Space archaeologists are charting humanity’s furthest frontier

Life aboard the ISS —

An innovative research project delivers new evidence about how people live on the ISS.


Astronaut Kayla Barron snaps photos inside an ISS module.

Enlarge / Astronaut Kayla Barron snaps photos inside an ISS module.

NASA

Archaeologists have probed the cultures of people all over the Earth—so why not study a unique community that’s out of this world? One team is creating a first-of-its-kind archaeological record of life aboard the International Space Station.

The new project, called the Sampling Quadrangle Assemblages Research Experiment, or SQuARE, involves hundreds of photos taken by astronauts throughout the living and work spaces of the ISS. People have continuously occupied the space station for decades, and the launch of its initial modules in the late 1990s coincided with the rise of digital photography. That meant that astronauts were no longer limited by film canisters when documenting life in space, and that space archaeologists—yes, that’s a thing—no longer had to merely speculate about it from afar.

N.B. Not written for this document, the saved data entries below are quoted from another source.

-- ==== Sys2Proof/Laws/State.lean ====
section
/-! SUPPORT. One lemma per field per update of the state, so that no later proof unfolds a record update. -/

namespace Sys2Proof.Machine

section Record
variable (s : State) (c : TransportCall) (a : Answer)

@[simp] theorem State.record_mode : (s.record c a).mode = s.mode := rfl
@[simp] theorem State.record_geom : (s.record c a).geom = s.geom := rfl
@[simp] theorem State.record_seq : (s.record c a).seq = s.seq := rfl
@[simp] theorem State.record_latch : (s.record c a).latch = s.latch := rfl
@[simp] theorem State.record_response : (s.record c a).response = s.response := rfl
@[simp] theorem State.record_cs : (s.record c a).cs = s.cs := rfl
@[simp] theorem State.record_trace : (s.record c a).trace = s.trace ++ [{ call := c, answer := a }] := rfl
@[simp] theorem State.record_eraseChip : (s.record c a).eraseChip = s.eraseChip := rfl
@[simp] theorem State.record_exclusive : (s.record c a).exclusive = s.exclusive := rfl
@[simp] theorem State.record_env : (s.record c a).env = s.env := rfl
@[simp] theorem State.record_inputs : (s.record c a).inputs = s.inputs := rfl
@[simp] theorem State.record_phases : (s.record c a).phases = s.phases := rfl
@[simp] theorem State.record_draws : (s.record c a).draws = s.draws := rfl

end Record

section Enter
variable (s : State) (p : Phase)

@[simp] theorem State.enter_mode : (s.enter p).mode = s.mode := rfl
@[simp] theorem State.enter_geom : (s.enter p).geom = s.geom := rfl
@[simp] theorem State.enter_seq : (s.enter p).seq = p := rfl
@[simp] theorem State.enter_latch : (s.enter p).latch = s.latch := rfl
@[simp] theorem State.enter_response : (s.enter p).response = s.response := rfl
@[simp] theorem State.enter_cs : (s.enter p).cs = s.cs := rfl
@[simp] theorem State.enter_trace : (s.enter p).trace = s.trace := rfl
@[simp] theorem State.enter_eraseChip : (s.enter p).eraseChip = s.eraseChip := rfl
@[simp] theorem State.enter_exclusive : (s.enter p).exclusive = s.exclusive := rfl
@[simp] theorem State.enter_env : (s.enter p).env = s.env := rfl
@[simp] theorem State.enter_inputs : (s.enter p).inputs = s.inputs := rfl
@[simp] theorem State.enter_phases : (s.enter p).phases = s.phases ++ [p] := rfl
@[simp] theorem State.enter_draws : (s.enter p).draws = s.draws := rfl

end Enter

section Tick
variable (s : State)

@[simp] theorem State.tick_mode : s.tick.mode = s.mode := rfl
@[simp] theorem State.tick_geom : s.tick.geom = s.geom := rfl
@[simp] theorem State.tick_seq : s.tick.seq = s.seq := rfl
@[simp] theorem State.tick_latch : s.tick.latch = s.latch := rfl
@[simp] theorem State.tick_response : s.tick.response = s.response := rfl
@[simp] theorem State.tick_cs : s.tick.cs = s.cs := rfl
@[simp] theorem State.tick_trace : s.tick.trace = s.trace := rfl
@[simp] theorem State.tick_eraseChip : s.tick.eraseChip = s.eraseChip := rfl
@[simp] theorem State.tick_exclusive : s.tick.exclusive = s.exclusive := rfl
@[simp] theorem State.tick_env : s.tick.env = s.env := rfl
@[simp] theorem State.tick_inputs : s.tick.inputs = s.inputs := rfl
@[simp] theorem State.tick_phases : s.tick.phases = s.phases := rfl
@[simp] theorem State.tick_draws : s.tick.draws = s.draws + 1 := rfl

end Tick

section WithDevice
variable (s : State) (d : SimFlash)

@[simp] theorem State.withDevice_mode : (s.withDevice d).mode = s.mode := rfl
@[simp] theorem State.withDevice_geom : (s.withDevice d).geom = s.geom := rfl
@[simp] theorem State.withDevice_seq : (s.withDevice d).seq = s.seq := rfl
@[simp] theorem State.withDevice_latch : (s.withDevice d).latch = s.latch := rfl
@[simp] theorem State.withDevice_response : (s.withDevice d).response = s.response := rfl
@[simp] theorem State.withDevice_cs : (s.withDevice d).cs = s.cs := rfl
@[simp] theorem State.withDevice_trace : (s.withDevice d).trace = s.trace := rfl
@[simp] theorem State.withDevice_eraseChip : (s.withDevice d).eraseChip = s.eraseChip := rfl
@[simp] theorem State.withDevice_exclusive : (s.withDevice d).exclusive = s.exclusive := rfl
@[simp] theorem State.withDevice_kind : (s.withDevice d).env.kind = s.env.kind := rfl
@[simp] theorem State.withDevice_script : (s.withDevice d).env.script = s.env.script := rfl
@[simp] theorem State.withDevice_completions : (s.withDevice d).env.completions = s.env.completions := rfl
@[simp] theorem State.withDevice_dev : (s.withDevice d).env.dev = d := rfl
@[simp] theorem State.withDevice_inputs : (s.withDevice d).inputs = s.inputs := rfl
@[simp] theorem State.withDevice_phases : (s.withDevice d).phases = s.phases := rfl
@[simp] theorem State.withDevice_draws : (s.withDevice d).draws = s.draws := rfl

end WithDevice

section SetGeometry
variable (s : State) (g : Geometry)

@[simp] theorem State.setGeometry_mode : (s.setGeometry g).mode = .ready := rfl
@[simp] theorem State.setGeometry_geom : (s.setGeometry g).geom = g := rfl
@[simp] theorem State.setGeometry_seq : (s.setGeometry g).seq = s.seq := rfl
@[simp] theorem State.setGeometry_latch : (s.setGeometry g).latch = s.latch := rfl
@[simp] theorem State.setGeometry_response : (s.setGeometry g).response = s.response := rfl
@[simp] theorem State.setGeometry_cs : (s.setGeometry g).cs = s.cs := rfl
@[simp] theorem State.setGeometry_trace : (s.setGeometry g).trace = s.trace := rfl
@[simp] theorem State.setGeometry_eraseChip : (s.setGeometry g).eraseChip = s.eraseChip := rfl
@[simp] theorem State.setGeometry_exclusive : (s.setGeometry g).exclusive = s.exclusive := rfl
@[simp] theorem State.setGeometry_env : (s.setGeometry g).env = s.env := rfl
@[simp] theorem State.setGeometry_inputs : (s.setGeometry g).inputs = s.inputs := rfl
@[simp] theorem State.setGeometry_phases : (s.setGeometry g).phases = s.phases := rfl
@[simp] theorem State.setGeometry_draws : (s.setGeometry g).draws = s.draws := rfl

end SetGeometry

section Respond
variable (s : State) (r : Reply)

@[simp] theorem State.respond_mode : (s.respond r).mode = s.mode := rfl
@[simp] theorem State.respond_geom : (s.respond r).geom = s.geom := rfl
@[simp] theorem State.respond_seq : (s.respond r).seq = .idle := rfl
@[simp] theorem State.respond_latch : (s.respond r).latch = s.latch := rfl
@[simp] theorem State.respond_response : (s.respond r).response = r.response s.draws := rfl
@[simp] theorem State.respond_cs : (s.respond r).cs = s.cs := rfl
@[simp] theorem State.respond_trace : (s.respond r).trace = s.trace := rfl
@[simp] theorem State.respond_eraseChip : (s.respond r).eraseChip = s.eraseChip := rfl
@[simp] theorem State.respond_exclusive : (s.respond r).exclusive = s.exclusive := rfl
@[simp] theorem State.respond_env : (s.respond r).env = s.env := rfl
@[simp] theorem State.respond_inputs : (s.respond r).inputs = s.inputs := rfl
@[simp] theorem State.respond_phases : (s.respond r).phases = s.phases ++ [.respond] ++ [.idle] := rfl
@[simp] theorem State.respond_draws : (s.respond r).draws = s.draws + 1 := rfl

@[simp] theorem Reply.response_code (n : Nat) : (r.response n).code = r.code := rfl
@[simp] theorem Reply.response_busy (n : Nat) : (r.response n).busy = r.busy.getD (Config.freeBool n) := rfl
@[simp] theorem Reply.response_status (n : Nat) : (r.response n).status = r.status.getD (Config.freeByte n 0) := rfl
@[simp] theorem Reply.response_id (n : Nat) : (r.response n).id = r.id.getD (Config.freeId n) := rfl
@[simp] theorem Reply.response_rbuf (n : Nat) : (r.response n).rbuf = r.rbuf.getD (Config.freeBytes n) := rfl

end Respond

section Accept
variable (s : State) (w : Fetched) (rest : List Input)

@[simp] theorem State.accept_mode : (s.accept w rest).mode = s.mode := by cases w <;> rfl
@[simp] theorem State.accept_geom : (s.accept w rest).geom = s.geom := by cases w <;> rfl
@[simp] theorem State.accept_seq : (s.accept w rest).seq = s.seq := by cases w <;> rfl
@[simp] theorem State.accept_response : (s.accept w rest).response = s.response := by cases w <;> rfl
@[simp] theorem State.accept_cs : (s.accept w rest).cs = s.cs := by cases w <;> rfl
@[simp] theorem State.accept_trace : (s.accept w rest).trace = s.trace := by cases w <;> rfl
@[simp] theorem State.accept_eraseChip : (s.accept w rest).eraseChip = s.eraseChip := by cases w <;> rfl
@[simp] theorem State.accept_exclusive : (s.accept w rest).exclusive = s.exclusive := by cases w <;> rfl
@[simp] theorem State.accept_env : (s.accept w rest).env = s.env := by cases w <;> rfl
@[simp] theorem State.accept_inputs : (s.accept w rest).inputs = rest := by cases w <;> rfl
@[simp] theorem State.accept_phases : (s.accept w rest).phases = s.phases := by cases w <;> rfl
@[simp] theorem State.accept_draws : (s.accept w rest).draws = s.draws := by cases w <;> rfl
@[simp] theorem State.accept_latch_host (r : Request) : (s.accept (.host r) rest).latch = r := rfl
@[simp] theorem State.accept_latch_wire (f : Frame) : (s.accept (.wire f) rest).latch = s.latch := rfl

end Accept

section BetweenOperations
variable (s : State) (rest : List Input)

@[simp] theorem State.ignoreFrame_mode : (s.ignoreFrame rest).mode = s.mode := rfl
@[simp] theorem State.ignoreFrame_geom : (s.ignoreFrame rest).geom = s.geom := rfl
@[simp] theorem State.ignoreFrame_seq : (s.ignoreFrame rest).seq = s.seq := rfl
@[simp] theorem State.ignoreFrame_cs : (s.ignoreFrame rest).cs = s.cs := rfl
@[simp] theorem State.ignoreFrame_trace : (s.ignoreFrame rest).trace = s.trace := rfl
@[simp] theorem State.ignoreFrame_exclusive : (s.ignoreFrame rest).exclusive = s.exclusive := rfl
@[simp] theorem State.ignoreFrame_env : (s.ignoreFrame rest).env = s.env := rfl
@[simp] theorem State.ignoreFrame_inputs : (s.ignoreFrame rest).inputs = rest := rfl

@[simp] theorem State.resetEvent_mode : s.resetEvent.mode = .unconfigured := rfl
@[simp] theorem State.resetEvent_seq : s.resetEvent.seq = .idle := rfl
@[simp] theorem State.resetEvent_cs : s.resetEvent.cs = false := rfl
@[simp] theorem State.resetEvent_trace : s.resetEvent.trace = s.trace := rfl
@[simp] theorem State.resetEvent_eraseChip : s.resetEvent.eraseChip = s.eraseChip := rfl
@[simp] theorem State.resetEvent_exclusive : s.resetEvent.exclusive = s.exclusive := rfl
@[simp] theorem State.resetEvent_env : s.resetEvent.env = s.env := rfl
@[simp] theorem State.resetEvent_inputs : s.resetEvent.inputs = s.inputs := rfl

end BetweenOperations

section OnDevice
variable (s : State) (f : SimFlash → SimFlash)

@[simp] theorem State.onDevice_mode : (s.onDevice f).mode = s.mode := by unfold State.onDevice; split <;> rfl
@[simp] theorem State.onDevice_geom : (s.onDevice f).geom = s.geom := by unfold State.onDevice; split <;> rfl
@[simp] theorem State.onDevice_seq : (s.onDevice f).seq = s.seq := by unfold State.onDevice; split <;> rfl
@[simp] theorem State.onDevice_latch : (s.onDevice f).latch = s.latch := by unfold State.onDevice; split <;> rfl
@[simp] theorem State.onDevice_response : (s.onDevice f).response = s.response := by
  unfold State.onDevice; split <;> rfl
@[simp] theorem State.onDevice_cs : (s.onDevice f).cs = s.cs := by unfold State.onDevice; split <;> rfl
@[simp] theorem State.onDevice_trace : (s.onDevice f).trace = s.trace := by unfold State.onDevice; split <;> rfl
@[simp] theorem State.onDevice_eraseChip : (s.onDevice f).eraseChip = s.eraseChip := by
  unfold State.onDevice; split <;> rfl
@[simp] theorem State.onDevice_exclusive : (s.onDevice f).exclusive = s.exclusive := by
  unfold State.onDevice; split <;> rfl
@[simp] theorem State.onDevice_kind : (s.onDevice f).env.kind = s.env.kind := by
  unfold State.onDevice; split <;> rfl
@[simp] theorem State.onDevice_script : (s.onDevice f).env.script = s.env.script := by
  unfold State.onDevice; split <;> rfl
@[simp] theorem State.onDevice_completions : (s.onDevice f).env.completions = s.env.completions := by
  unfold State.onDevice; split <;> rfl
@[simp] theorem State.onDevice_inputs : (s.onDevice f).inputs = s.inputs := by unfold State.onDevice; split <;> rfl
@[simp] theorem State.onDevice_phases : (s.onDevice f).phases = s.phases := by unfold State.onDevice; split <;> rfl
@[simp] theorem State.onDevice_draws : (s.onDevice f).draws = s.draws := by unfold State.onDevice; split <;> rfl

theorem State.onDevice_sim (h : s.env.kind = .simFlash) : s.onDevice f = s.withDevice (f s.env.dev) := by
  simp [State.onDevice, h]

theorem State.onDevice_arbitrary (h : s.env.kind = .arbitrary) : s.onDevice f = s := by
  simp [State.onDevice, h]

/-- The device after a change: changed where there is one, untouched otherwise. -/
theorem State.onDevice_dev :
    (s.onDevice f).env.dev = if s.env.kind = .simFlash then f s.env.dev else s.env.dev := by
  unfold State.onDevice; split <;> simp_all

end OnDevice

end Sys2Proof.Machine
end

But this is the first time archeologists have coordinated that photography so they could analyze it. The SQuARE photos, shot over 60 days last year, show everything from anti-gravity hacks to food treats enjoyed by astronauts. Justin Walsh, an archaeologist at Chapman University and the University of Southern California in Los Angeles, thinks that images like these are tremendously useful for social science researchers who want to know how people use the limited tools and material comforts available to them in space. “If we could just capture the information into a database—get the people, places and objects that are in the photos—then we could actually start to trace out the patterns of behavior there and the associations between people and things,” says Walsh, who presented the team’s preliminary findings yesterday afternoon at the Society for American Archaeology conference in Portland, Oregon.

Walsh co-leads SQuARE with Alice Gorman, an archaeologist at Flinders University in Australia. The main thing she wants to learn, she says, is, “What are the social consequences of a small isolated society so separated from Earth? What kinds of human behavior do you have, if you strip away something as fundamental as gravity?”

Contemporary archaeology involves inferring people’s social world from the physical objects and built spaces they use, which offer insights into people’s daily lives that they might not even be aware of. Scientists consider archaeology to be closely related to, or even part of, anthropology—but anthropological methods rely more on observing and interviewing. Interviews only reveal part of the story, however. Psychologists have known for decades that people are poor judges of their own behavior. Memory can be biased, and eyewitness accounts can be inaccurate.

“We’re interested in stuff people don’t remember, or even register, when they’re describing what they do in their life,” Gorman says. “Our approach is that you can see what people actually did, not just what they said they did. That’s what the archaeological record tells us.”

The ISS record includes tools, research equipment, food pouches, cleaning supplies, and other everyday objects. The team captured images of them—a “vicarious excavation,” as Gorman puts it—by having NASA and European Space Agency astronauts take daily photos from January 21 to March 21, 2022. Astronauts Kayla Barron, Matthias Maurer, and others snapped photos in six locations, including at the galley table, on a starboard workstation, on the port side of the US laboratory module, and on the wall across from a latrine. Each photo captured an area of approximately 1 square meter marked by adhesive tape at the corners—hence the SQuARE moniker—and crew members took photos with a color calibration chart for correcting digital imagery and a ruler for scale. After amassing 358 photos, the archeology team has been combing through them, marking objects that show signs of their use, as well as ones that are in the same place in every photo, a sign they’re hardly used at all.